Pseudosphere

In geometry, a pseudosphere or tractricoid in the traditional usage, is the result of revolving a tractrix about its asymptote. It has constant negative Gauss curvature, except at the cusp, and therefore is locally isometric to a hyperbolic plane (everywhere except for the cusp).

It also denotes the entire set of points of an infinite hyperbolic space; which is one of the three models of Riemannian geometry. This can be viewed as the extension of a saddle shape to infinity. The further outward from the starting point xy={0, 0}; the more increasingly ruffled the manifold becomes. This makes it very hard to represent a pseudosphere in the Euclidean space of drawings. A trick mathematicians have come up with to represent it is called the The Poincaré Model of Hyperbolic Geometry. By increasingly shrinking the pseudosphere as it goes further out towards the edge, it will fit into a circle, called the Poincaré disk; with the "edge" representing infinity. This is usually tessellated with equilateral triangles, or other polygons; which become increasingly distorted towards the edges, such that some vertices are shared by more polygons than is normal under Euclidean geometry! (In normal flat space only six triangles, for instance, can share a vertex, but on the Poincaré disk, some are shared by eight triangles, as the total of the angles is now less than 180°).
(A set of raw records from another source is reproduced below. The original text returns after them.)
-- ==== Sys2Proof/Machine/Lanes.lean ====
section
/-! DEFINITION. The combine unit's wide path (00_scope R11, 20_memory R56, 43_combine R173, R175): the same XOR, `W` bytes
at once. No result depends on it, so COMBINE uses `xorBytes` and the state holds no strategy (R175; log entry 16). -/

namespace Sys2Proof.Machine

/-- One group of bytes as one wide XOR: byte `i` of the data group stays paired with byte `i` of the keystream group
(20_memory R54). -/
def xorGroup (d k : Bytes) : Bytes := leBytes d.length (leNat d ^^^ leNat k)

/-- At most `rounds` groups of `w` bytes, and the remainder byte by byte (R173). -/
def xorGroups (w : Nat) : Nat → Bytes → Bytes → Bytes
  | 0, d, k => xorBytes d k
  | rounds + 1, d, k =>
    if d.length < w then xorBytes d k
    else xorGroup (d.take w) (k.take w) ++ xorGroups w rounds (d.drop w) (k.drop w)

/-- The combiner of lane width `w` (R173). -/
def xorLanes (w : Nat) (d k : Bytes) : Bytes := xorGroups w d.length d k

/-- The accelerated strategy (20_memory R56): the wide path where both lengths are divisible by 4, or by 2, and the byte
path otherwise. -/
def xorAccelerated (d k : Bytes) : Bytes :=
  if d.length % 4 = 0 ∧ k.length % 4 = 0 then xorLanes 4 d k
  else if d.length % 2 = 0 ∧ k.length % 2 = 0 then xorLanes 2 d k
  else xorBytes d k

end Sys2Proof.Machine
end

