/-- The keystream of `k + m` blocks: that of the first `k`, then `m` blocks from the counter that has counted them. -/
theorem Instance.upcoming_add (c : Config) (r : Instance) (k m : Nat) :
    r.upcoming c (k + m) = r.upcoming c k ++
      (List.range m).flatMap fun j => blockOf c (r.ctr + BitVec.ofNat 64 k + BitVec.ofNat 64 j) r.key := by
  simp only [Instance.upcoming, List.range_add, List.flatMap_append, List.flatMap_map, BitVec.ofNat_add, add_assoc,
    List.append_assoc]

/-- The keystream up to the block in which `n` bytes end is longer than `n`. -/
theorem Instance.le_upcoming_length {c : Config} {r : Instance} (hz : r.Sized c) (hc : r.cursor < c.blockSize)
    (n : Nat) : n ≤ (r.upcoming c (r.boundaries c n)).length := by
  have hmod := Nat.mod_lt (r.cursor + n) (Nat.zero_lt_of_lt hc)
  have hdiv := Nat.div_add_mod' (r.cursor + n) c.blockSize
  rw [Instance.upcoming_length _ hz.ksbuf, Instance.boundaries]
  omega

/-- What `n` bytes leave of the keystream of their own blocks is the rest of the block in the buffer. -/
theorem Instance.drop_upcoming_boundaries {c : Config} {r : Instance} (hz : r.Sized c) (hc : r.cursor < c.blockSize)
    (n : Nat) : (r.upcoming c (r.boundaries c n)).drop n = (r.afterBytes c n).upcoming c 0 := by
  have hdiv := Nat.div_add_mod' (r.cursor + n) c.blockSize
  rw [Instance.upcoming_zero, Instance.afterBytes_ksbuf, Instance.afterBytes_cursor]
  cases hk : r.boundaries c n with
  | zero =>
    rw [Instance.boundaries] at hk
    rw [Instance.upcoming_zero, List.drop_drop, if_pos rfl, ← hdiv, hk]
    simp
  | succ k =>
    have hn : n = (r.upcoming c k).length + (r.cursor + n) % c.blockSize := by
      rw [Instance.boundaries] at hk
      rw [hk, Nat.succ_mul] at hdiv
      rw [Instance.upcoming_length k hz.ksbuf]
      omega
    rw [if_neg k.succ_ne_zero, Instance.upcoming_add]
    conv_lhs => rw [hn, List.drop_length_add_append]
    simp

/-- The keystream ahead after `n` bytes is what they leave of it. -/
theorem Instance.drop_upcoming {c : Config} {r : Instance} (hz : r.Sized c) (hc : r.cursor < c.blockSize)
    (n m : Nat) : (r.upcoming c (r.boundaries c n + m)).drop n = (r.afterBytes c n).upcoming c m := by
  rw [Instance.upcoming_add, List.drop_append_of_le_length (Instance.le_upcoming_length hz hc n),
    Instance.drop_upcoming_boundaries hz hc, ← Nat.zero_add m, Instance.upcoming_add, Nat.zero_add]
  simp

/-! ## Outputs -/

theorem Instance.output_length {c : Config} {r : Instance} (hz : r.Sized c) (hc : r.cursor < c.blockSize)
    (data : Bytes) : (r.output c data).length = data.length := by
  simp [Instance.output, Instance.le_upcoming_length hz hc]

/-- The output for two strings in one: each has the output it has by itself, in turn. -/
theorem Instance.output_append {c : Config} {r : Instance} (hz : r.Sized c) (hc : r.cursor < c.blockSize)
    (d₁ d₂ : Bytes) : r.output c (d₁ ++ d₂) = r.output c d₁ ++ (r.afterBytes c d₁.length).output c d₂ := by
  have hle := Instance.le_upcoming_length hz hc d₁.length
  rw [Instance.output, List.length_append, List.take_add, Instance.boundaries_add (Nat.zero_lt_of_lt hc),
    Instance.drop_upcoming hz hc, xorBytes_append, Instance.upcoming_add, List.take_append_of_le_length hle]
  · rfl
  · rw [Instance.upcoming_add, List.take_append_of_le_length hle, List.length_take_of_le hle]
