-- ==== Sys2Proof/Machine/Dispatch.lean ====
section
/-! DEFINITION. The meaning of every instruction of spec/opcode_table.json: one arm per constructor of Instr. -/

namespace Sys2Proof.Machine

def exec (i : Instr) (s : State) : Host.Outcome State Fault Refusal :=
  match i with
  | .brk => Sys2Proof.Machine.execBrk s
  | .ora m => Sys2Proof.Machine.execOra m s
  | .asl t => Sys2Proof.Machine.execAsl t s
  | .bpl d => Sys2Proof.Machine.execBpl d s
  | .clc => Sys2Proof.Machine.execClc s
  | .jsr w => Sys2Proof.Machine.execJsr w s
  | .and m => Sys2Proof.Machine.execAnd m s
  | .bit m => Sys2Proof.Machine.execBit m s
  | .rol t => Sys2Proof.Machine.execRol t s
  | .bmi d => Sys2Proof.Machine.execBmi d s
  | .sec => Sys2Proof.Machine.execSec s
  | .eor m => Sys2Proof.Machine.execEor m s
  | .lsr t => Sys2Proof.Machine.execLsr t s
  | .pha => Sys2Proof.Machine.execPha s
  | .jmp j => Sys2Proof.Machine.execJmp j s
  | .rts => Sys2Proof.Machine.execRts s
  | .adc m => Sys2Proof.Machine.execAdc m s
  | .ror t => Sys2Proof.Machine.execRor t s
  | .pla => Sys2Proof.Machine.execPla s
  | .sta m => Sys2Proof.Machine.execSta m s
  | .sty m => Sys2Proof.Machine.execSty m s
  | .stx m => Sys2Proof.Machine.execStx m s
  | .dey => Sys2Proof.Machine.execDey s
  | .txa => Sys2Proof.Machine.execTxa s
  | .bcc d => Sys2Proof.Machine.execBcc d s
  | .tya => Sys2Proof.Machine.execTya s
  | .ldy m => Sys2Proof.Machine.execLdy m s
  | .lda m => Sys2Proof.Machine.execLda m s
  | .ldx m => Sys2Proof.Machine.execLdx m s
  | .tay => Sys2Proof.Machine.execTay s
  | .tax => Sys2Proof.Machine.execTax s
  | .bcs d => Sys2Proof.Machine.execBcs d s
  | .cpy m => Sys2Proof.Machine.execCpy m s
  | .cmp m => Sys2Proof.Machine.execCmp m s
  | .dec m => Sys2Proof.Machine.execDec m s
  | .iny => Sys2Proof.Machine.execIny s
  | .dex => Sys2Proof.Machine.execDex s
  | .bne d => Sys2Proof.Machine.execBne d s
  | .cpx m => Sys2Proof.Machine.execCpx m s
  | .sbc m => Sys2Proof.Machine.execSbc m s
  | .inc m => Sys2Proof.Machine.execInc m s
  | .inx => Sys2Proof.Machine.execInx s
  | .nop => Sys2Proof.Machine.execNop s
  | .beq d => Sys2Proof.Machine.execBeq d s
  | .apuPulse1Control v => Sys2Proof.Machine.execApuPulse1Control v s
  | .apuPulse1Sweep v => Sys2Proof.Machine.execApuPulse1Sweep v s
  | .apuPulse1TimerLow v => Sys2Proof.Machine.execApuPulse1TimerLow v s
  | .apuPulse1Length v => Sys2Proof.Machine.execApuPulse1Length v s
  | .apuPulse2Control v => Sys2Proof.Machine.execApuPulse2Control v s
  | .apuPulse2Sweep v => Sys2Proof.Machine.execApuPulse2Sweep v s
  | .apuPulse2TimerLow v => Sys2Proof.Machine.execApuPulse2TimerLow v s
  | .apuPulse2Length v => Sys2Proof.Machine.execApuPulse2Length v s
  | .apuTriangleControl v => Sys2Proof.Machine.execApuTriangleControl v s
  | .apuTriangleTimerLow v => Sys2Proof.Machine.execApuTriangleTimerLow v s
  | .apuTriangleLength v => Sys2Proof.Machine.execApuTriangleLength v s
  | .apuNoiseControl v => Sys2Proof.Machine.execApuNoiseControl v s
  | .apuNoiseMode v => Sys2Proof.Machine.execApuNoiseMode v s
  | .apuNoiseLength v => Sys2Proof.Machine.execApuNoiseLength v s
  | .apuDmcControl v => Sys2Proof.Machine.execApuDmcControl v s
  | .apuDmcDelta v => Sys2Proof.Machine.execApuDmcDelta v s
  | .apuDmcAddress v => Sys2Proof.Machine.execApuDmcAddress v s
  | .apuDmcLength v => Sys2Proof.Machine.execApuDmcLength v s
  | .apuEnables v => Sys2Proof.Machine.execApuEnables v s
  | .apuFrameCounter v => Sys2Proof.Machine.execApuFrameCounter v s
  | .apuUnlisted r v => Sys2Proof.Machine.execApuUnlisted r v s
  | .bankSelect off v => Sys2Proof.Machine.execBankSelect off v s
  | .ayToneLow c v => Sys2Proof.Machine.execAyToneLow c v s
  | .ayToneHigh c v => Sys2Proof.Machine.execAyToneHigh c v s
  | .ayNoisePeriod v => Sys2Proof.Machine.execAyNoisePeriod v s
  | .ayMixer v => Sys2Proof.Machine.execAyMixer v s
  | .ayAmplitude c v => Sys2Proof.Machine.execAyAmplitude c v s
  | .ayEnvPeriodLow v => Sys2Proof.Machine.execAyEnvPeriodLow v s
  | .ayEnvPeriodHigh v => Sys2Proof.Machine.execAyEnvPeriodHigh v s
  | .ayEnvShape v => Sys2Proof.Machine.execAyEnvShape v s
  | .ayPort p v => Sys2Proof.Machine.execAyPort p v s

end Sys2Proof.Machine
end

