-- ==== Sys2Proof/Laws/State.lean ====
section
/-! SUPPORT. What each update of the state changes and what it leaves: one lemma per field, so that no proof unfolds
a record update. -/

namespace Sys2Proof.Machine

/-! ## Updates of the CPU's registers -/

@[simp] theorem advance_cpu (n : Nat) (s : State) :
    (advance n s).cpu = { s.cpu with pc := s.cpu.pc + BitVec.ofNat 16 n } := rfl
@[simp] theorem advance_bus (n : Nat) (s : State) : (advance n s).bus = s.bus := rfl
@[simp] theorem advance_apu (n : Nat) (s : State) : (advance n s).apu = s.apu := rfl
@[simp] theorem advance_ay (n : Nat) (s : State) : (advance n s).ay = s.ay := rfl
@[simp] theorem advance_host (n : Nat) (s : State) : (advance n s).host = s.host := rfl
@[simp] theorem memRead_advance (n : Nat) (s : State) (addr : Word) : memRead (advance n s) addr = memRead s addr := rfl

@[simp] theorem setPc_cpu (target : Word) (s : State) :
    (setPc target s).cpu = { s.cpu with pc := target } := rfl
@[simp] theorem setPc_bus (target : Word) (s : State) : (setPc target s).bus = s.bus := rfl
@[simp] theorem setPc_apu (target : Word) (s : State) : (setPc target s).apu = s.apu := rfl
@[simp] theorem setPc_ay (target : Word) (s : State) : (setPc target s).ay = s.ay := rfl
@[simp] theorem setPc_host (target : Word) (s : State) : (setPc target s).host = s.host := rfl
@[simp] theorem memRead_setPc (target : Word) (s : State) (addr : Word) : memRead (setPc target s) addr = memRead s addr := rfl

@[simp] theorem setP_cpu (v : Byte) (s : State) :
    (setP v s).cpu = { s.cpu with p := v } := rfl
@[simp] theorem setP_bus (v : Byte) (s : State) : (setP v s).bus = s.bus := rfl
@[simp] theorem setP_apu (v : Byte) (s : State) : (setP v s).apu = s.apu := rfl
@[simp] theorem setP_ay (v : Byte) (s : State) : (setP v s).ay = s.ay := rfl
@[simp] theorem setP_host (v : Byte) (s : State) : (setP v s).host = s.host := rfl
@[simp] theorem memRead_setP (v : Byte) (s : State) (addr : Word) : memRead (setP v s) addr = memRead s addr := rfl

@[simp] theorem setA_cpu (v : Byte) (s : State) :
    (setA v s).cpu = { s.cpu with a := v } := rfl
@[simp] theorem setA_bus (v : Byte) (s : State) : (setA v s).bus = s.bus := rfl
@[simp] theorem setA_apu (v : Byte) (s : State) : (setA v s).apu = s.apu := rfl
@[simp] theorem setA_ay (v : Byte) (s : State) : (setA v s).ay = s.ay := rfl
@[simp] theorem setA_host (v : Byte) (s : State) : (setA v s).host = s.host := rfl
@[simp] theorem memRead_setA (v : Byte) (s : State) (addr : Word) : memRead (setA v s) addr = memRead s addr := rfl

@[simp] theorem loadA_cpu (v : Byte) (s : State) :
    (loadA v s).cpu = { s.cpu with a := v, p := setNZ v s.cpu.p } := rfl
@[simp] theorem loadA_bus (v : Byte) (s : State) : (loadA v s).bus = s.bus := rfl
@[simp] theorem loadA_apu (v : Byte) (s : State) : (loadA v s).apu = s.apu := rfl
@[simp] theorem loadA_ay (v : Byte) (s : State) : (loadA v s).ay = s.ay := rfl
@[simp] theorem loadA_host (v : Byte) (s : State) : (loadA v s).host = s.host := rfl
@[simp] theorem memRead_loadA (v : Byte) (s : State) (addr : Word) : memRead (loadA v s) addr = memRead s addr := rfl

@[simp] theorem loadX_cpu (v : Byte) (s : State) :
    (loadX v s).cpu = { s.cpu with x := v, p := setNZ v s.cpu.p } := rfl
@[simp] theorem loadX_bus (v : Byte) (s : State) : (loadX v s).bus = s.bus := rfl
@[simp] theorem loadX_apu (v : Byte) (s : State) : (loadX v s).apu = s.apu := rfl
@[simp] theorem loadX_ay (v : Byte) (s : State) : (loadX v s).ay = s.ay := rfl
@[simp] theorem loadX_host (v : Byte) (s : State) : (loadX v s).host = s.host := rfl
@[simp] theorem memRead_loadX (v : Byte) (s : State) (addr : Word) : memRead (loadX v s) addr = memRead s addr := rfl

@[simp] theorem loadY_cpu (v : Byte) (s : State) :
    (loadY v s).cpu = { s.cpu with y := v, p := setNZ v s.cpu.p } := rfl
@[simp] theorem loadY_bus (v : Byte) (s : State) : (loadY v s).bus = s.bus := rfl
@[simp] theorem loadY_apu (v : Byte) (s : State) : (loadY v s).apu = s.apu := rfl
@[simp] theorem loadY_ay (v : Byte) (s : State) : (loadY v s).ay = s.ay := rfl
@[simp] theorem loadY_host (v : Byte) (s : State) : (loadY v s).host = s.host := rfl
@[simp] theorem memRead_loadY (v : Byte) (s : State) (addr : Word) : memRead (loadY v s) addr = memRead s addr := rfl

@[simp] theorem afterPull_cpu (s : State) :
    (afterPull s).cpu = { s.cpu with sp := s.cpu.sp + 1 } := rfl
@[simp] theorem afterPull_bus (s : State) : (afterPull s).bus = s.bus := rfl
@[simp] theorem afterPull_apu (s : State) : (afterPull s).apu = s.apu := rfl
@[simp] theorem afterPull_ay (s : State) : (afterPull s).ay = s.ay := rfl
@[simp] theorem afterPull_host (s : State) : (afterPull s).host = s.host := rfl
@[simp] theorem memRead_afterPull (s : State) (addr : Word) : memRead (afterPull s) addr = memRead s addr := rfl

@[simp] theorem addToA_cpu (m : Byte) (s : State) :
    (addToA m s).cpu = { s.cpu with a := addResult s.cpu.a m s.cpu.p, p := addFlags s.cpu.a m s.cpu.p } := rfl
@[simp] theorem addToA_bus (m : Byte) (s : State) : (addToA m s).bus = s.bus := rfl
@[simp] theorem addToA_apu (m : Byte) (s : State) : (addToA m s).apu = s.apu := rfl
@[simp] theorem addToA_ay (m : Byte) (s : State) : (addToA m s).ay = s.ay := rfl
@[simp] theorem addToA_host (m : Byte) (s : State) : (addToA m s).host = s.host := rfl
@[simp] theorem memRead_addToA (m : Byte) (s : State) (addr : Word) : memRead (addToA m s) addr = memRead s addr := rfl

/-! ## Updates of the host -/

@[simp] theorem emit_host (r : HostResult) (s : State) :
    (emit r s).host = { s.host with results := r :: s.host.results } := rfl
@[simp] theorem emit_cpu (r : HostResult) (s : State) : (emit r s).cpu = s.cpu := rfl
@[simp] theorem emit_bus (r : HostResult) (s : State) : (emit r s).bus = s.bus := rfl
@[simp] theorem emit_apu (r : HostResult) (s : State) : (emit r s).apu = s.apu := rfl
@[simp] theorem emit_ay (r : HostResult) (s : State) : (emit r s).ay = s.ay := rfl

@[simp] theorem prepend_host (ops : List HostOp) (s : State) :
    (prepend ops s).host = { s.host with queue := ops ++ s.host.queue } := rfl
@[simp] theorem prepend_cpu (ops : List HostOp) (s : State) : (prepend ops s).cpu = s.cpu := rfl
@[simp] theorem prepend_bus (ops : List HostOp) (s : State) : (prepend ops s).bus = s.bus := rfl
@[simp] theorem prepend_apu (ops : List HostOp) (s : State) : (prepend ops s).apu = s.apu := rfl
@[simp] theorem prepend_ay (ops : List HostOp) (s : State) : (prepend ops s).ay = s.ay := rfl

@[simp] theorem hostStop_host (s : State) :
    (hostStop s).host = { s.host with queue := [], run := none, stopped := true } := rfl
@[simp] theorem hostStop_cpu (s : State) : (hostStop s).cpu = s.cpu := rfl
@[simp] theorem hostStop_bus (s : State) : (hostStop s).bus = s.bus := rfl
@[simp] theorem hostStop_apu (s : State) : (hostStop s).apu = s.apu := rfl
@[simp] theorem hostStop_ay (s : State) : (hostStop s).ay = s.ay := rfl

@[simp] theorem startRun_host (n : Option Nat) (q : RunPurpose) (s : State) :
    (startRun n q s).host = { s.host with run := some { budget := n, purpose := q } } := rfl
@[simp] theorem startRun_cpu (n : Option Nat) (q : RunPurpose) (s : State) : (startRun n q s).cpu = s.cpu := rfl
@[simp] theorem startRun_bus (n : Option Nat) (q : RunPurpose) (s : State) : (startRun n q s).bus = s.bus := rfl
@[simp] theorem startRun_apu (n : Option Nat) (q : RunPurpose) (s : State) : (startRun n q s).apu = s.apu := rfl
@[simp] theorem startRun_ay (n : Option Nat) (q : RunPurpose) (s : State) : (startRun n q s).ay = s.ay := rfl

/-- `finishRun` touches nothing but the host. -/
theorem finishRun_block (n : Int) (r : Run) (s : State) :
    (finishRun n r s).cpu = s.cpu ∧ (finishRun n r s).bus = s.bus ∧ (finishRun n r s).apu = s.apu ∧
      (finishRun n r s).ay = s.ay := by
  unfold finishRun
  cases r.purpose <;> simp only <;> (try split) <;> exact ⟨rfl, rfl, rfl, rfl⟩

end Sys2Proof.Machine
end

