/-- Settles O27: BRK is the trap past its padding byte; its vector 0xFFFE is outside RAM. -/
theorem brkTrap : Obligations.BrkTrap := by
  intro s h r
  have hadvanced : (advance 2 s).memoryOk := (advance_memoryOk 2 s).2 h
  have hcpu := takeTrap_cpu r (vector := 0xFFFE) hadvanced (by decide) (by decide)
  obtain ⟨hhigh, hlow, hcopy, hstack⟩ := takeTrap_stack r 0xFFFE hadvanced
  refine ⟨takeTrap r 0xFFFE (advance 2 s), setFlag s.cpu.p .I true, memRead16 s 0xFFFE, exec_brk s, hcpu,
    getFlag_setFlag_same _ _ _, (SameFlagsBut.refl _ _).setFlag (by decide) true, memRead16_toNat s 0xFFFE, hhigh, hlow,
    fun f => ?_, (onlyStack_advance _ 2 s _).1 hstack⟩
  exact (congrArg (getFlag · f) hcopy).trans (getFlag_or_0x30 s.cpu.p f)

/-- Settles O28: each of the six is a `branchIf` on its flag. -/
theorem branchResults : Obligations.BranchResults := by
  intro s d rest branch
  exact ⟨⟨rfl, _, exec_bcc d s, branchIf_onlyCpu _ d s⟩, ⟨rfl, _, exec_bcs d s, branchIf_onlyCpu _ d s⟩,
    ⟨rfl, _, exec_bne d s, branchIf_onlyCpu _ d s⟩, ⟨rfl, _, exec_beq d s, branchIf_onlyCpu _ d s⟩,
    ⟨rfl, _, exec_bpl d s, branchIf_onlyCpu _ d s⟩, rfl, _, exec_bmi d s, branchIf_onlyCpu _ d s⟩

/-- Settles O24: both forms jump past three bytes, and the indirect target is the 16-bit read at the pointer. -/
theorem jmpResult : Obligations.JmpResult := by
  intro s lo hi rest w
  exact ⟨⟨rfl, _, exec_jmp (.abs w) s, setPc_advance_onlyCpu _ 3 s⟩, rfl, _, _, exec_jmp (.ind w) s,
    setPc_advance_onlyCpu _ 3 s, memRead16_toNat s w⟩

/-- Settles O29: each of the three goes past one byte, CLC and SEC with C set in the flags. -/
theorem flagInstructions : Obligations.FlagInstructions := by
  intro s rest next
  have honlyC (b : Bool) : SameFlagsBut [.C] s.cpu.p (setFlag s.cpu.p .C b) :=
    (SameFlagsBut.refl _ _).setFlag (by decide) b
  exact ⟨⟨_, _, rfl, exec_clc s, setP_advance_onlyCpu _ 1 s, getFlag_setFlag_same _ _ _, honlyC false⟩,
    ⟨_, _, rfl, exec_sec s, setP_advance_onlyCpu _ 1 s, getFlag_setFlag_same _ _ _, honlyC true⟩,
    _, rfl, exec_nop s, advance_onlyCpu 1 s⟩

end Sys2Proof.Machine
end

section
/-! SUPPORT and PROOF. `call` and `resume`: how a run begins, the three ways it ends without an instruction, the NSF
sequences as queues, and the run of a single RTS. -/

namespace Sys2Proof.Machine

/-! ## The end of a run -/

/-- A run out of budget returns 0 (rule R344). -/
theorem step_outOfBudget {s : State} {r : Run} (hrun : s.host.run = some r) (hbudget : r.budget = some 0) :
    step s = .next { s with host := s.host.afterRun r.purpose 0 } := by
  rw [step_run hrun, runStep, if_pos hbudget, finishRun_afterRun]

/-- A run at its stop marker returns 1 (rule R344). -/
theorem step_atStopMarker {s : State} {r : Run} (hrun : s.host.run = some r) (hbudget : r.budget ≠ some 0)
    (hsp : s.cpu.sp = s.cpu.stopSp) : step s = .next { s with host := s.host.afterRun r.purpose 1 } := by
  rw [step_run hrun, runStep, if_neg hbudget, if_pos hsp, finishRun_afterRun]

/-- A run at an undefined opcode byte returns -1 (rules R344, R380). -/
theorem step_run_of_undefined {s : State} {r : Run} (hop : memRead s s.cpu.pc ∈ undefinedOpcodes)
    (hrun : s.host.run = some r) (hbudget : r.budget ≠ some 0) (hsp : s.cpu.sp ≠ s.cpu.stopSp) :
    step s = .next { s with host := s.host.afterRun r.purpose (-1) } := by
  rw [step_run hrun, runStep, if_neg hbudget, if_neg hsp, cpuStep_of_undefined hop]
  exact congrArg _ (finishRun_afterRun (-1) r s)

/-- A queued `step()` at an undefined opcode byte shows the host `CpuError` (rules R340, R380). -/
theorem step_cpuStep_of_undefined {s : State} {rest : List HostOp} (hop : memRead s s.cpu.pc ∈ undefinedOpcodes)
    (h : s.performing .cpuStep rest) :
    step s = .next { s with host := { s.host with
      queue := rest
      results := .stepError s.cpu.pc :: s.host.results } } := by
  have hfault : cpuStep (s.withQueue rest) = .fault (.cpuError s.cpu.pc) := cpuStep_of_undefined hop
  rw [step_op h, performOp, hfault]
  rfl

/-! ## The beginning of a run -/

theorem step_call {s : State} {addr : Word} {n : Option Nat} {p : RunPurpose} {rest : List HostOp}
    (h : s.performing (.call addr n p) rest) :
    step s = .next (startRun n p (enterCall addr (s.withQueue rest))) := by
  rw [step_op h, performOp]

theorem step_resume {s : State} {n : Option Nat} {rest : List HostOp} (h : s.performing (.resume n) rest) :
    step s = .next (startRun n .plain (s.withQueue rest)) := by
  rw [step_op h, performOp]

@[simp] theorem memRead_startRun (n : Option Nat) (p : RunPurpose) (s : State) (a : Word) :
    memRead (startRun n p s) a = memRead s a := rfl

@[simp] theorem pull16_startRun (n : Option Nat) (p : RunPurpose) (s : State) :
    pull16 (startRun n p s) = pull16 s := rfl

/-- The stop marker is saved first (rule R343). -/
def saveSp (s : State) : State := { s with cpu := { s.cpu with stopSp := s.cpu.sp } }

theorem enterCall_eq (addr : Word) (s : State) :
    enterCall addr s = setPc addr (push16 (s.cpu.pc - 1) (saveSp s)) := rfl

@[simp] theorem onlyStack_saveSp (sps : List Byte) (s t : State) :
    OnlyStack sps (saveSp s) t ↔ OnlyStack sps s t := Iff.rfl

@[simp] theorem saveSp_memoryOk (s : State) : (saveSp s).memoryOk ↔ s.memoryOk := Iff.rfl

/-- Everything `call` does before it runs: a JSR's push of `pc - 1`, the jump, and the stop marker. -/
theorem enterCall_after (addr : Word) {s : State} (h : s.memoryOk) :
    (enterCall addr s).cpu = { s.cpu with sp := s.cpu.sp - 2, pc := addr, stopSp := s.cpu.sp } ∧
      (memRead (enterCall addr s) (stackAddr (s.cpu.sp - 1))).toNat = (s.cpu.pc - 1).toNat / 0x100 ∧
      (memRead (enterCall addr s) (stackAddr (s.cpu.sp - 2))).toNat = (s.cpu.pc - 1).toNat % 0x100 ∧
      OnlyStack [s.cpu.sp - 1, s.cpu.sp - 2] s (enterCall addr s) := by
  obtain ⟨hcpu, hhigh, hlow, hstack, -⟩ := push16_after (s.cpu.pc - 1) (saveSp s) ((saveSp_memoryOk s).2 h)
  simp only [enterCall_eq, setPc_cpu, memRead_setPc, onlyStack_setPc, hcpu]
  exact ⟨rfl, hhigh, hlow, (onlyStack_saveSp _ s _).1 hstack⟩

/-- The return address waits on the stack (rule R343). -/
theorem pull16_enterCall (addr : Word) {s : State} (h : s.memoryOk) : pull16 (enterCall addr s) = s.cpu.pc - 1 := by
  rw [enterCall_eq, pull16_setPc, pull16_push16 _ ((saveSp_memoryOk s).2 h)]

/-! ## The NSF sequences -/

/-- The boot writes the bank registers unless all eight values are 0 (rule R361). -/
theorem nsfBankWrites_eq (banks : Vector Byte 8) :
    (if banks.toList.all (· == 0) then []
      else banks.toList.zipIdx.map fun vi => HostOp.busWrite (BitVec.ofNat 16 (0x5FF8 + vi.2)) vi.1) =
    if ∀ i : Fin 8, banks[i] = 0 then []
      else (List.finRange 8).map fun i => .busWrite (BitVec.ofNat 16 (0x5FF8 + i.val)) banks[i] := by
  have hzero : banks.toList.all (· == 0) = true ↔ ∀ i : Fin 8, banks[i] = 0 := by
    simp [Fin.forall_iff]
  have hwrites : (banks.toList.zipIdx.map fun vi => HostOp.busWrite (BitVec.ofNat 16 (0x5FF8 + vi.2)) vi.1) =
      (List.finRange 8).map fun i => .busWrite (BitVec.ofNat 16 (0x5FF8 + i.val)) banks[i] := by
    apply List.ext_getElem <;> simp
  simp only [hzero, hwrites]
Reverting the triangles back to their normal shape yields various sections of the pseudosphere. The central part yields the familiar saddle shape. A section that leads to the infinite edge, ends up becoming "wrapped" around and joined at its opposite sides, yielding the aforementioned "tractricoid" shape, which is also called a "Gabriel's Horn" (since it resembles a horn with the mouthpiece lying at infinity). Thus the tractricoid is only really a piece of the whole pseudosphere.

Missing image
Distance1.gif
Poincaré Disks showing the geometry of a pseudosphere

The name "pseudosphere" comes about because it is a two dimensional surface of constant curvature. Just as the sphere has at every point, the positively curved geometry of a dome; the whole pseudosphere has at every point the negatively curved geometry of a saddle.